- _What is required_
Where the string "BitVec" appears in a line of the data, show that line.

- _Extracted information_
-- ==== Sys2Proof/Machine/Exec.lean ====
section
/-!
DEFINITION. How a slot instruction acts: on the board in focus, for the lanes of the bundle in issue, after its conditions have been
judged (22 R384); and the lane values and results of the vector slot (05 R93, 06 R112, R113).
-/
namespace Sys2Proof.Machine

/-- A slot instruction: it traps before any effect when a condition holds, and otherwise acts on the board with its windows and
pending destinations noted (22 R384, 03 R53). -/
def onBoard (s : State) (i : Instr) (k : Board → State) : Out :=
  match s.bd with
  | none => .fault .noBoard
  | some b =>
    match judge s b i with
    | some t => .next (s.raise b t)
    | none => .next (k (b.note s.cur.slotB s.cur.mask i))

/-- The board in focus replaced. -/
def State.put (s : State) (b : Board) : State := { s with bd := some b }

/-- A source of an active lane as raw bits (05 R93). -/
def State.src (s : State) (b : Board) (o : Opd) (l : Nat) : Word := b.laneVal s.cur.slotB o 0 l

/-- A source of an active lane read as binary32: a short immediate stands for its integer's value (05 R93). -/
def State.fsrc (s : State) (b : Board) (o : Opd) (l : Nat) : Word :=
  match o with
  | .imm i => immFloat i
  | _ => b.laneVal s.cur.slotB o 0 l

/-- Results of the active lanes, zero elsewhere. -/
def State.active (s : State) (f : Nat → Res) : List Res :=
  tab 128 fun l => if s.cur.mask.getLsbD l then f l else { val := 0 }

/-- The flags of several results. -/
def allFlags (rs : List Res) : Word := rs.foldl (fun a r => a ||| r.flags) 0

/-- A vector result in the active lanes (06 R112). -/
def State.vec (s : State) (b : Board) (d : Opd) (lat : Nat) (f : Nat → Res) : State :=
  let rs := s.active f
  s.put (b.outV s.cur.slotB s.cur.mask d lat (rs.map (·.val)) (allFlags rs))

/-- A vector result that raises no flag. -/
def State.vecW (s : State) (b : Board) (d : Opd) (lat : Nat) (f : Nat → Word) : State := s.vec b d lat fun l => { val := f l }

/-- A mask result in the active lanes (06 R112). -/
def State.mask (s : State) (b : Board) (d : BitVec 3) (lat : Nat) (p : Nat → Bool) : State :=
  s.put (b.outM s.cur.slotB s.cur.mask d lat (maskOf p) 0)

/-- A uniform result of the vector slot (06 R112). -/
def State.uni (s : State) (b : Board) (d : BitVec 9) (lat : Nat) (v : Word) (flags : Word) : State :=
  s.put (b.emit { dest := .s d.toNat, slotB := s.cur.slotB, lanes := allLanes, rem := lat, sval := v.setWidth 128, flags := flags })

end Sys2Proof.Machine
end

- _Task answer_
def State.mask (s : State) (b : Board) (d : BitVec 3) (lat : Nat) (p : Nat → Bool) : State :=
def State.uni (s : State) (b : Board) (d : BitVec 9) (lat : Nat) (v : Word) (flags : Word) : State :=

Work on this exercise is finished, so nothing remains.